Presentation and Diagnosis - Most patients present in the 7th decade of life. - Females are affected more commonly than males (4:1 ratio). - The majority of tumors present in the upper lip. - Few tumors present in the palate or buccal tissue as a slowly enlarging mass. - Some tumors may show multifocality or multinodularity, which should not be confused with invasion or malignancy. - Tumors are usually small, with an average size of about 1.6 cm. - Histologically, there is a characteristic appearance to the tumor. - The tumor shows a canalicular pattern with cords and ribbons. - The connection points between opposing columnar cells within spaces create a 'string of pearls' appearance. - Small luminal squamous balls or morules are often present, along with a well-developed supporting tissue.
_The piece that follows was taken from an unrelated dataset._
-- ==== Sys2Proof/Syntax.lean ====
section
/-! DEFINITION. The commands of the device: one constructor for each row of spec/opcode_table.json, with the operands the rule of the row gives it.
A core is named by 8 * cluster + core, a chain by its chamber or 64 for the system chain, a PF request by its PASID if it has one. -/
namespace Sys2Proof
Treatment - Recurrences are more likely to represent multifocal tumors. - Conservative surgery is the treatment of choice.
References - Thompson LD, Bauer JL, Chiosea S, McHugh JB, Seethala RR, Miettinen M, Müller S (Jun 2015). Canalicular adenoma: a clinicopathologic and immunohistochemical analysis of 67 cases with a review of the literature. - Nelson JF, Jacoway JR (Jun 1973). Monomorphic adenoma (canalicular type). Report of 29 cases. - Suarez P, Hammond HL, Luna MA, Stimson PG (Aug 1998). Palatal canalicular adenoma: report of 12 cases and review of the literature. - Penner CR, Thompson LD (Mar 2005). Canalicular adenoma. - Ferreiro JA (Dec 1994). Immunohistochemical analysis of salivary gland canalicular adenoma.
Other - Canalicular adenoma must be differentiated from basal cell adenoma, pleomorphic adenoma, adenoid cystic carcinoma, and polymorphous adenocarcinoma. - Immunohistochemistry studies can be done to confirm the diagnosis. - Pathologists use pancytokeratin, S100 protein, and SOX10 markers for confirmation. - The tumor cells show a delicate GFAP reaction around the periphery. - Small calcifications or microliths may be present in a few cases.